Take, for example, her 2009 NOM Massachusetts Marriage Survey.
Now, of course, this is not really a poll that is seeking to determine attitudes about marriage in Massachusetts. Rather, this is simply her attempt to try and come up with an artificial opposition to marriage equality and to try and convince the public that marriage has hurt Massachusetts.
But even for a push poll, this is laughable.
First, her sample is as far from representative as you can get. While about 60% of Massachusans are between the age of 18 and 50, this is only 20% of Maggie’s sample. And while those over 75 make up about 9% of the population, they are 24% of her survey.
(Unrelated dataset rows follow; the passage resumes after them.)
theorem keepCas_keeps {p} {x0} {x1} (h0' : Sound p x1) : Sound p (keepCas x0 x1) := by
  unfold keepCas
  split
  · extract_lets -merge -useContext -underBinder +onlyGivenNames v5
    try clear_value v5
    refine ite_keeps (K := Sound p) (fun _ => ?_) (fun _ => ?_)
    · exact Sound.of h0'.ctrs h0'.mem h0'.link h0'.keys h0'.parts h0'.objs h0'.ctxs h0'.queues h0'.fences h0'.accs h0'.arrivals h0'.users
          h0'.opTab h0'.doms h0'.migs h0'.rings h0'.profs h0'.pending
    · exact h0'
  · exact h0'

theorem bodyEvidenceGet_keeps {p} {x0} {x1} {x2} {x3} (h0' : Sound p x3) : Sound p (bodyEvidenceGet x0 x1 x2 x3) := by
  unfold bodyEvidenceGet
  extract_lets -merge -useContext -underBinder +onlyGivenNames v4
  try clear_value v4
  extract_lets -merge -useContext -underBinder +onlyGivenNames v5
  try clear_value v5
  extract_lets -merge -useContext -underBinder +onlyGivenNames v6
  try clear_value v6
  extract_lets -merge -useContext -underBinder +onlyGivenNames v7
  try clear_value v7
  refine ite_keeps (K := Sound p) (fun _ => ?_) (fun _ => ?_)
  · exact failCmd_keeps h0'
  · refine ite_keeps (K := Sound p) (fun _ => ?_) (fun _ => ?_)
    · exact failCmd_keeps h0'
    · refine ite_keeps (K := Sound p) (fun _ => ?_) (fun _ => ?_)
      · exact waitDraw_keeps h0'
      · split
        · rename_i m8 m9 heq
          have h10 : Sound p m9 := by
            refine SoundR.get heq ?_
            exact zeler_keeps h0'
          refine putObj_keeps ?_ h10
          intro a11 h12
          exact done_keeps h12

theorem bodyIdentityGet_keeps {p} {x0} {x1} {x2} {x3} (h0' : Sound p x3) : Sound p (bodyIdentityGet x0 x1 x2 x3) := by
  unfold bodyIdentityGet
  extract_lets -merge -useContext -underBinder +onlyGivenNames v4
  try clear_value v4
  extract_lets -merge -useContext -underBinder +onlyGivenNames v5
  try clear_value v5
  refine putObj_keeps ?_ h0'
  intro a6 h7
  exact done_keeps h7

theorem putOut_keeps {p} {x0} {x1} {x2} {x3} {x4} (h0' : Sound p x4) : SoundO p (putOut x0 x1 x2 x3 x4) := by
  unfold putOut
  extract_lets -merge -useContext -underBinder +onlyGivenNames v5
  try clear_value v5
  refine Option.map_keeps ?_ (ringPut_keeps h0')
  intro a6 h7
  exact raiseEvent_keeps h7

theorem outDom_keeps {p} {x0} {x1} {x2} (h0' : Sound p x2) : Sound p (outDom x0 x1 x2) := by
  unfold outDom
  extract_lets -merge -useContext -underBinder +onlyGivenNames v3
  try clear_value v3
  extract_lets -merge -useContext -underBinder +onlyGivenNames v4
  have h5 : Sound p v4 := State.onDom_keeps h0'
  try clear_value v4
  refine ite_keeps (K := Sound p) (fun _ => ?_) (fun _ => ?_)
  · exact Option.getD_keeps (putOut_keeps h0') h5
  · exact h5

theorem outMig_keeps {p} {x0} {x1} {x2} (h0' : Sound p x2) : Sound p (outMig x0 x1 x2) := by
  unfold outMig
  extract_lets -merge -useContext -underBinder +onlyGivenNames v3
  try clear_value v3
  extract_lets -merge -useContext -underBinder +onlyGivenNames v4
  have h5 : Sound p v4 := by
    exact Sound.of h0'.ctrs h0'.mem h0'.link h0'.keys h0'.parts h0'.objs h0'.ctxs h0'.queues h0'.fences h0'.accs h0'.arrivals h0'.users
        h0'.opTab h0'.doms (sorted_tupd h0'.migs) h0'.rings h0'.profs h0'.pending
  try clear_value v4
  refine ite_keeps (K := Sound p) (fun _ => ?_) (fun _ => ?_)
  · exact Option.getD_keeps (putOut_keeps h0') h5
  · exact h5

theorem sendMail_keeps {p} {x0} {x1} {x2} {x3} {x4} (h0' : Sound p x4) : Sound p (sendMail x0 x1 x2 x3 x4) := by
  unfold sendMail
  extract_lets -merge -useContext -underBinder +onlyGivenNames v5
  try clear_value v5
  extract_lets -merge -useContext -underBinder +onlyGivenNames v6
  try clear_value v6
  extract_lets -merge -useContext -underBinder +onlyGivenNames v7
  try clear_value v7
  extract_lets -merge -useContext -underBinder +onlyGivenNames v8
  have h9 : Sound p v8 := State.onDom_keeps h0'
  try clear_value v8
  extract_lets -merge -useContext -underBinder +onlyGivenNames v10
  have h11 : Sound p v10 := by
    refine each_keeps ?_ h9
    intro a12 a13 h14
    exact emit_keeps h14
  try clear_value v10
  exact keepSend_keeps h11

theorem mailAll_keeps {p} {x0} {x1} {x2} {x3} {x4} (h0' : Sound p x4) : Sound p (mailAll x0 x1 x2 x3 x4) := by
  unfold mailAll
  refine each_keeps ?_ h0'
  intro a5 a6 h7
  exact sendMail_keeps h7

theorem setMember_keeps {p} {x0} {x1} {x2} {x3} (h0' : Sound p x3) : Sound p (setMember x0 x1 x2 x3) := by
  unfold setMember
  exact State.onDom_keeps h0'

theorem syncDeputy_keeps {p} {x0} {x1} {x2} (h0' : Sound p x2) : Sound p (syncDeputy x0 x1 x2) := by
  unfold syncDeputy
  extract_lets -merge -useContext -underBinder +onlyGivenNames v3
  try clear_value v3
  extract_lets -merge -useContext -underBinder +onlyGivenNames v4
  try clear_value v4
  refine ite_keeps (K := Sound p) (fun _ => ?_) (fun _ => ?_)
  · exact h0'
  · exact sendMail_keeps h0'

theorem noteGen_keeps {p} {x0} {x1} {x2} {x3} (h0' : Sound p x3) : Sound p (noteGen x0 x1 x2 x3) := by
  unfold noteGen
  extract_lets -merge -useContext -underBinder +onlyGivenNames v4
  try clear_value v4
  refine ite_keeps (K := Sound p) (fun _ => ?_) (fun _ => ?_)
  · extract_lets -merge -useContext -underBinder +onlyGivenNames v5
    have h6 : Sound p v5 := State.onDom_keeps (setMember_keeps h0')
    try clear_value v5
    exact syncDeputy_keeps h6
  · exact h0'

theorem withMail_keeps {p} {x0} {x1} {x2} {x3} {x4} {x8} (h0' : (∀ x5 x6 x7, Sound p x7 → Sound p (x4 x5 x6 x7))) (h1' : Sound p x8) :
    Sound p (withMail x0 x1 x2 x3 x4 x8) := by
  unfold withMail
  extract_lets -merge -useContext -underBinder +onlyGivenNames v9
  try clear_value v9
  extract_lets -merge -useContext -underBinder +onlyGivenNames v10
  try clear_value v10
  extract_lets -merge -useContext -underBinder +onlyGivenNames v11
  try clear_value v11
  refine ite_keeps (K := Sound p) (fun _ => ?_) (fun _ => ?_)
  · exact h1'
  · extract_lets -merge -useContext -underBinder +onlyGivenNames v12
    try clear_value v12
    extract_lets -merge -useContext -underBinder +onlyGivenNames v13
    try clear_value v13
    extract_lets -merge -useContext -underBinder +onlyGivenNames v14
    try clear_value v14
    refine ite_keeps (K := Sound p) (fun _ => ?_) (fun _ => ?_)
    · exact State.onDom_keeps h1'
    · refine ite_keeps (K := Sound p) (fun _ => ?_) (fun _ => ?_)
      · exact State.onDom_keeps h1'
      · extract_lets -merge -useContext -underBinder +onlyGivenNames v15
        try clear_value v15
        extract_lets -merge -useContext -underBinder +onlyGivenNames v16
        have h17 : Sound p v16 := State.onDom_keeps h1'
        try clear_value v16
        refine ite_keeps (K := Sound p) (fun _ => ?_) (fun _ => ?_)
        · exact h0' _ _ _ (noteGen_keeps h17)
        · exact h17

theorem p384Key_keeps {p} {x0} (h0' : Sound p x0) : SoundR p (p384Key x0) := by
  unfold p384Key
  split
  · rename_i m1 m2 heq
    have h3 : Sound p m2 := by
      refine SoundR.get heq ?_
      exact draw0_keeps h0'
    split
    · rename_i m4 m5 heq
      have h6 : Sound p m5 := by
        refine SoundR.get heq ?_
        exact draw0_keeps h3
      refine SoundR.mk ?_
      exact h6

theorem makeOffer_keeps {p} {x0} {x1} {x2} {x3} {x4} {x5} {x6} {x7} (h0' : Sound p x7) : SoundR p (makeOffer x0 x1 x2 x3 x4 x5 x6 x7) := by
  unfold makeOffer
  split
  · rename_i m8 m9 heq
    have h10 : Sound p m9 := by
      refine SoundR.get heq ?_
      exact draw0_keeps h0'
    split
    · rename_i m11 m12 heq
      have h13 : Sound p m12 := by
        refine SoundR.get heq ?_
        exact draw0_keeps h10
      extract_lets -merge -useContext -underBinder +onlyGivenNames v14
      try clear_value v14
      split
      · rename_i m15 m16 heq
        have h17 : Sound p m16 := by
          refine SoundR.get heq ?_
          exact p384Key_keeps h13
        split
        · rename_i m18 m19 heq
          have h20 : Sound p m19 := by
            refine SoundR.get heq ?_
            exact drawBytes_keeps h17
          split
          · rename_i m21 m22 heq
            have h23 : Sound p m22 := by
              refine SoundR.get heq ?_
              exact drawBytes_keeps h20
            extract_lets -merge -useContext -underBinder +onlyGivenNames v24
            try clear_value v24
            refine SoundR.mk ?_
            exact h23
What did Maggie poll, retirement communities?
And though only about 31% of Massachusans attend church “almost weekly”, about 47% of Maggie’s group does.
Then look at the claims she makes in a press release:
Do Children Need a Mom and Dad? Majority Say Yes
But what did the survey really ask?
13. Here’s one more statement: “All things being equal, it is better for children to be raised by their married mother and a father?” Do you agree or disagree with that statement?
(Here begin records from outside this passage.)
theorem bodyDomainStatus_keeps {p} {x0} {x1} {x2} {x3} (h0' : Sound p x3) : Sound p (bodyDomainStatus x0 x1 x2 x3) := by
  unfold bodyDomainStatus
  extract_lets -merge -useContext -underBinder +onlyGivenNames v4
  try clear_value v4
  extract_lets -merge -useContext -underBinder +onlyGivenNames v5
  try clear_value v5
  refine ite_keeps (K := Sound p) (fun _ => ?_) (fun _ => ?_)
  · exact failCmd_keeps h0'
  · extract_lets -merge -useContext -underBinder +onlyGivenNames v6
    try clear_value v6
    exact done_keeps h0'

theorem bodyDomainAttachMap_keeps {p} {x0} {x1} {x2} {x3} (h0' : Sound p x3) : Sound p (bodyDomainAttachMap x0 x1 x2 x3) := by
  unfold bodyDomainAttachMap
  extract_lets -merge -useContext -underBinder +onlyGivenNames v4
  try clear_value v4
  extract_lets -merge -useContext -underBinder +onlyGivenNames v5
  try clear_value v5
  extract_lets -merge -useContext -underBinder +onlyGivenNames v6
  try clear_value v6
  extract_lets -merge -useContext -underBinder +onlyGivenNames v7
  try clear_value v7
  refine ite_keeps (K := Sound p) (fun _ => ?_) (fun _ => ?_)
  · exact failCmd_keeps h0'
  · exact done_keeps (State.onDom_keeps h0')

end Sys2Proof.Machine
end

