theorem takeMigConfirm_keeps {p} {x0} {x1} {x2} (h0' : Sound p x2) : Sound p (takeMigConfirm x0 x1 x2) := by
  unfold takeMigConfirm
  split
  · exact messageFail_keeps h0'
  · refine ite_keeps (K := Sound p) (fun _ => ?_) (fun _ => ?_)
    · exact messageFail_keeps h0'
    · refine ite_keeps (K := Sound p) (fun _ => ?_) (fun _ => ?_)
      · exact refuseMig_keeps h0'
      · extract_lets -merge -useContext -underBinder +onlyGivenNames v5
        have h6 : Sound p v5 := State.onPart_keeps (State.onMig_keeps h0')
        try clear_value v5
        extract_lets -merge -useContext -underBinder +onlyGivenNames v7
        have h8 : Sound p v7 := by
          unfold v7
          split
          · exact done_keeps h6
          · exact h6
        try clear_value v7
        exact messageDone_keeps h8

theorem takeMigRefuse_keeps {p} {x0} {x1} {x2} (h0' : Sound p x2) : Sound p (takeMigRefuse x0 x1 x2) := by
  unfold takeMigRefuse
  refine ite_keeps (K := Sound p) (fun _ => ?_) (fun _ => ?_)
  · exact messageFail_keeps h0'
  · refine dropMig_keeps ?_
    exact messageDone_keeps (refusalEvent_keeps h0')

theorem migTimeout_keeps {p} {x0} {x1} (h0' : Sound p x1) : Sound p (migTimeout x0 x1) := by
  unfold migTimeout
  extract_lets -merge -useContext -underBinder +onlyGivenNames v2
  try clear_value v2
  split
  · exact h0'
  · extract_lets -merge -useContext -underBinder +onlyGivenNames v5
    try clear_value v5
    refine ite_keeps (K := Sound p) (fun _ => ?_) (fun _ => ?_)
    · exact refuseMig_keeps h0'
    · exact h0'

theorem bodyMigratePrepare_keeps {p} {x0} {x1} {x2} {x3} (h0' : Sound p x3) : Sound p (bodyMigratePrepare x0 x1 x2 x3) := by
  unfold bodyMigratePrepare
  extract_lets -merge -useContext -underBinder +onlyGivenNames v4
  try clear_value v4
  extract_lets -merge -useContext -underBinder +onlyGivenNames v5
  try clear_value v5
  extract_lets -merge -useContext -underBinder +onlyGivenNames v6
  try clear_value v6
  refine ite_keeps (K := Sound p) (fun _ => ?_) (fun _ => ?_)
  · exact failCmd_keeps h0'
  · refine ite_keeps (K := Sound p) (fun _ => ?_) (fun _ => ?_)
    · exact failCmd_keeps h0'
    · refine makePart_keeps ?_ h0'
      intro a7 a8 h9
      extract_lets -merge -useContext -underBinder +onlyGivenNames v10
      try clear_value v10
      refine done_keeps ?_
      extract_lets -merge -useContext -underBinder +onlyGivenNames v11
      have h12 : Sound p v11 := openRing_keeps h9
      try clear_value v11
      exact Sound.of h12.ctrs h12.mem h12.link h12.keys h12.parts h12.objs h12.ctxs h12.queues h12.fences h12.accs h12.arrivals h12.users
          h12.opTab h12.doms (sorted_tset h9.migs) h12.rings h12.profs h12.pending

theorem bodyMigrateStart_keeps {p} {x0} {x1} {x2} {x3} (h0' : Sound p x3) : Sound p (bodyMigrateStart x0 x1 x2 x3) := by
  unfold bodyMigrateStart
  extract_lets -merge -useContext -underBinder +onlyGivenNames v4
  try clear_value v4
  extract_lets -merge -useContext -underBinder +onlyGivenNames v5
  try clear_value v5
  extract_lets -merge -useContext -underBinder +onlyGivenNames v6
  try clear_value v6
  extract_lets -merge -useContext -underBinder +onlyGivenNames v7
  try clear_value v7
  refine ite_keeps (K := Sound p) (fun _ => ?_) (fun _ => ?_)
  · exact failCmd_keeps h0'
  · refine ite_keeps (K := Sound p) (fun _ => ?_) (fun _ => ?_)
    · exact failCmd_keeps h0'
    · refine ite_keeps (K := Sound p) (fun _ => ?_) (fun _ => ?_)
      · exact waitDraw_keeps h0'
      · split
        · rename_i m8 m9 heq
          have h10 : Sound p m9 := by
            refine SoundR.get heq ?_
            exact makeOffer_keeps h0'
          extract_lets -merge -useContext -underBinder +onlyGivenNames v11
          try clear_value v11
          refine keepRunning_keeps ?_
          refine outMig_keeps ?_
          extract_lets -merge -useContext -underBinder +onlyGivenNames v12
          have h13 : Sound p v12 := openRing_keeps h10
          try clear_value v12
          exact Sound.of h13.ctrs h13.mem h13.link h13.keys h13.parts h13.objs h13.ctxs h13.queues h13.fences h13.accs h13.arrivals
              h13.users h13.opTab h13.doms (sorted_tset h10.migs) h13.rings h13.profs h13.pending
Well who would disagree with that? Not me – not the way it’s phrased. So it’s hardly a surprise that 76% agreed.
But do I think “children need a Mom and Dad”? Nope.
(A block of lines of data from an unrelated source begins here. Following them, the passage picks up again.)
theorem bodies3_keep {p} : ∀ b ∈ bodies3, BodyKeeps p b := by
  unfold bodies3
  refine List.forall_mem_cons.2 ⟨fun t rc inp s h => @bodyStopRecords_keeps p t rc inp s h, ?_⟩
  refine List.forall_mem_cons.2 ⟨fun t rc inp s h => @bodyResetStation_keeps p t rc inp s h, ?_⟩
  refine List.forall_mem_cons.2 ⟨fun t rc inp s h => @bodyResetWarm_keeps p t rc inp s h, ?_⟩
  refine List.forall_mem_cons.2 ⟨fun t rc inp s h => @bodyResetNonce_keeps p t rc inp s h, ?_⟩
  refine List.forall_mem_cons.2 ⟨fun t rc inp s h => @bodyResetColdSigned_keeps p t rc inp s h, ?_⟩
  refine List.forall_mem_cons.2 ⟨fun t rc inp s h => @bodyDumpConfig_keeps p t rc inp s h, ?_⟩
  refine List.forall_mem_cons.2 ⟨fun t rc inp s h => @bodyDumpStart_keeps p t rc inp s h, ?_⟩
  refine List.forall_mem_cons.2 ⟨fun t rc inp s h => @bodyLcNonce_keeps p t rc inp s h, ?_⟩
  refine List.forall_mem_cons.2 ⟨fun t rc inp s h => @bodyLcTransition_keeps p t rc inp s h, ?_⟩
  refine List.forall_mem_cons.2 ⟨fun t rc inp s h => @bodyLcStatus_keeps p t rc inp s h, ?_⟩
  refine List.forall_mem_cons.2 ⟨fun t rc inp s h => @bodyDebugOpen_keeps p t rc inp s h, ?_⟩
  refine List.forall_mem_cons.2 ⟨fun t rc inp s h => @bodyCounterClear_keeps p t rc inp s h, ?_⟩
  refine List.forall_mem_cons.2 ⟨fun t rc inp s h => @bodyProfileBind_keeps p t rc inp s h, ?_⟩
  refine List.forall_mem_cons.2 ⟨fun t rc inp s h => @bodyTraceConfig_keeps p t rc inp s h, ?_⟩
  refine List.forall_mem_cons.2 ⟨fun t rc inp s h => @bodyTraceRing_keeps p t rc inp s h, ?_⟩
  refine List.forall_mem_cons.2 ⟨fun t rc inp s h => @bodyImageUpdate_keeps p t rc inp s h, ?_⟩
  refine List.forall_mem_cons.2 ⟨fun t rc inp s h => @bodyImageStatus_keeps p t rc inp s h, ?_⟩
  refine List.forall_mem_cons.2 ⟨fun t rc inp s h => @bodyLogRead_keeps p t rc inp s h, ?_⟩
  exact List.forall_mem_nil _

theorem lookup_mem {α : Type} {k : Nat} {v : α} {l : List (Nat × α)} (h : l.lookup k = some v) : ∃ i, (i, v) ∈ l := by
  induction l with
  | nil => simp at h
  | cons x l ih =>
    obtain ⟨i, w⟩ := x
    rw [List.lookup_cons] at h
    split at h
    · cases h; exact ⟨i, List.mem_cons_self ..⟩
    · obtain ⟨j, hj⟩ := ih h; exact ⟨j, List.mem_cons_of_mem _ hj⟩

theorem bodyOf_keeps {x0} {t : Taken} {rc : Nat} {inp : Bytes} {s : State} (h : Sound p s) : Sound p (bodyOf x0 t rc inp s) := by
  unfold bodyOf
  cases hl : (bodies0 ++ bodies1 ++ bodies2 ++ bodies3).lookup x0 with
  | none => exact h
  | some b =>
    obtain ⟨i, hi⟩ := lookup_mem hl
    simp only [List.mem_append] at hi
    rcases hi with ((hi | hi) | hi) | hi
    · exact bodies0_keep _ hi _ _ _ _ h
    · exact bodies1_keep _ hi _ _ _ _ h
    · exact bodies2_keep _ hi _ _ _ _ h
    · exact bodies3_keep _ hi _ _ _ _ h


theorem resumeDraw_keeps {p} {x0} {x1} {x2} {x3} (h0' : Sound p x3) : Sound p (resumeDraw x0 x1 x2 x3) := by
  unfold resumeDraw
  extract_lets -merge -useContext -underBinder +onlyGivenNames v4
  have h5 : ∀ x6 x7, Sound p x7 → Sound p (v4 x6 x7) := by
    intro a8 a9 h10
    try unfold v4
    exact Sound.of h10.ctrs h10.mem h10.link h10.keys h10.parts h10.objs h10.ctxs h10.queues h10.fences h10.accs h10.arrivals h10.users
        h10.opTab h10.doms h10.migs h10.rings h10.profs h10.pending
  try clear_value v4
  extract_lets -merge -useContext -underBinder +onlyGivenNames v11
  have h12 : Sound p v11 := bodyOf_keeps (h5 _ _ h0')
  try clear_value v11
  refine ite_keeps (K := Sound p) (fun _ => ?_) (fun _ => ?_)
  · exact h5 _ _ h12
  · exact h12

theorem commandStart_keeps {p} {x0} {x1} {x2} {x3} {x4} (h0' : Sound p x4) : Sound p (commandStart x0 x1 x2 x3 x4) := by
  unfold commandStart
  split
  · refine ite_keeps (K := Sound p) (fun _ => ?_) (fun _ => ?_)
    · exact h0'
    · refine ite_keeps (K := Sound p) (fun _ => ?_) (fun _ => ?_)
      · refine tryStart_keeps ?_ h0'
        intro a6 a7 a8 a9 h10
        exact bodyOf_keeps h10
      · refine ite_keeps (K := Sound p) (fun _ => ?_) (fun _ => ?_)
        · exact resumeDraw_keeps h0'
        · exact h0'
  · exact h0'

theorem memStalls_keeps {p} {x0} {x1} (h0' : Sound p x1) : Sound p (memStalls x0 x1) := by
  unfold memStalls
  extract_lets -merge -useContext -underBinder +onlyGivenNames v2
  try clear_value v2
  extract_lets -merge -useContext -underBinder +onlyGivenNames v3
  try clear_value v3
  extract_lets -merge -useContext -underBinder +onlyGivenNames v4
  have h5 : Sound p v4 := by
    refine each_keeps ?_ ?_
    · intro a6 a7 h8
      exact profCount_keeps h8
    · refine ite_keeps (K := Sound p) (fun _ => ?_) (fun _ => ?_)
      · exact h0'
      · exact bump_keeps h0'
  try clear_value v4
  refine ite_keeps (K := Sound p) (fun _ => ?_) (fun _ => ?_)
  · exact bump_keeps h5
  · exact h5

theorem stallClocks_keeps {p} {x0} {x1} (h0' : Sound p x1) : Sound p (stallClocks x0 x1) := by
  unfold stallClocks
  extract_lets -merge -useContext -underBinder +onlyGivenNames v2
  try clear_value v2
  extract_lets -merge -useContext -underBinder +onlyGivenNames v3
  have h4 : Sound p v3 := by
    refine each_keeps ?_ h0'
    intro a5 a6 h7
    exact profCount_keeps h7
  try clear_value v3
  extract_lets -merge -useContext -underBinder +onlyGivenNames v8
  have h9 : Sound p v8 := by
    refine ite_keeps (K := Sound p) (fun _ => ?_) (fun _ => ?_)
    · exact bump_keeps h4
    · exact h4
  try clear_value v8
  refine ite_keeps (K := Sound p) (fun _ => ?_) (fun _ => ?_)
  · exact bump_keeps h9
  · exact h9

theorem tickStations_keeps {p} {x0} (h0' : Sound p x0) : Sound p (tickStations x0) := by
  unfold tickStations
  extract_lets -merge -useContext -underBinder +onlyGivenNames v1
  have h2 : Sound p v1 := by
    refine each_keeps ?_ h0'
    intro a3 a4 h5
    exact safeStation_keeps h5
  try clear_value v1
  extract_lets -merge -useContext -underBinder +onlyGivenNames v6
  have h7 : Sound p v6 := by
    refine each_keeps ?_ h2
    intro a8 a9 h10
    exact takeReports_keeps h10
  try clear_value v6
  extract_lets -merge -useContext -underBinder +onlyGivenNames v11
  have h12 : Sound p v11 := by
    refine each_keeps ?_ h7
    intro a13 a14 h15
    refine ite_keeps (K := Sound p) (fun _ => ?_) (fun _ => ?_)
    · exact h15
    · exact memStalls_keeps (pump_keeps h15)
  try clear_value v11
  extract_lets -merge -useContext -underBinder +onlyGivenNames v16
  have h17 : Sound p v16 := settleCopies_keeps h12
  try clear_value v16
  refine each_keeps ?_ h17
  intro a18 a19 h20
  extract_lets -merge -useContext -underBinder +onlyGivenNames v21
  have h22 : Sound p v21 := by
    refine ite_keeps (K := Sound p) (fun _ => ?_) (fun _ => ?_)
    · exact h20
    · exact stallClocks_keeps (linkPump_keeps h20)
  try clear_value v21
  exact settleLink_keeps h22

theorem tickObject_keeps {p} {x0} {x1} (h0' : Sound p x1) : Sound p (tickObject x0 x1) := by
  unfold tickObject
  extract_lets -merge -useContext -underBinder +onlyGivenNames v2
  try clear_value v2
  extract_lets -merge -useContext -underBinder +onlyGivenNames v3
  have h4 : Sound p v3 := by
    refine ite_keeps (K := Sound p) (fun _ => ?_) (fun _ => ?_)
    · exact startRekey_keeps h0'
    · exact h0'
  try clear_value v3
  extract_lets -merge -useContext -underBinder +onlyGivenNames v5
  have h6 : Sound p v5 := by
    refine ite_keeps (K := Sound p) (fun _ => ?_) (fun _ => ?_)
    · exact reloadWaiting_keeps h4
    · exact h4
  try clear_value v5
  refine ite_keeps (K := Sound p) (fun _ => ?_) (fun _ => ?_)
  · exact freeObject_keeps h6
  · exact h6

theorem tickKeys_keeps {p} {x0} (h0' : Sound p x0) : Sound p (tickKeys x0) := by
  unfold tickKeys
  extract_lets -merge -useContext -underBinder +onlyGivenNames v1
  have h2 : Sound p v1 := by
    refine each_keeps ?_ h0'
    intro a3 a4 h5
    exact tickObject_keeps h5
  try clear_value v1
  extract_lets -merge -useContext -underBinder +onlyGivenNames v6
  have h7 : Sound p v6 := by
    refine each_keeps ?_ h2
    intro a8 a9 h10
    exact tryOldHalf_keeps h10
  try clear_value v6
  refine settleClosed_keeps ?_
  refine each_keeps ?_ h7
  intro a11 a12 h13
  exact settleAcc_keeps h13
Maggie goes on pretending that her findings suggest that “Massachusetts voters remain sharply divided about gay marriage”. They don’t.
Afraid to ask whether marriage should remain legal in the state, Maggie tried to appeal to personal dislike of gays or personal discomfort with gay marriage. But even then she failed. 43% of respondents were generally personally favorable and another 14% couldn’t care less.
9. Do you personally favor or oppose same-sex marriage generally?
14% DON’T KNOW/NO RESPONSE
Maggie goes on to try and spin her survey results to support her cause using percentages of percentages, but in the process provides us with some interesting information about the attitudes of Massachusetts voters.
- 44% think that opposing gay marriage is discrimination comparable to racial discrimination. And while
- 16% think that “people may try to hurt you” if you are an anti-gay-marriage activist, only
- 7% know someone who “feels they were harassed or intimidated” because of their anti-gay marriage beliefs
(Maggie calls this “a surprisingly substantial minority of voters”)
But getting around Maggie’s loaded questions and her contorted analysis, a picture emerges of the Massachusetts voter.
About half are personally supportive of marriage equality while the rest seem fairly content. Most support the right of dissenters to disagree and only a tiny fringe think that their views are being suppressed. They aren’t worried about whether their kids (or grandkids) are being taught about same-sex couples in school. And they tend to think that anti-marriage activists are distasteful, if not downright bigots, and acknowledge that the state has broad social support for the institution. And these are the opinions of the old religious folk.
In short, the sky hasn’t fallen. The citizens aren’t upset. Massachusetts has now seen that marriage equality is a good thing.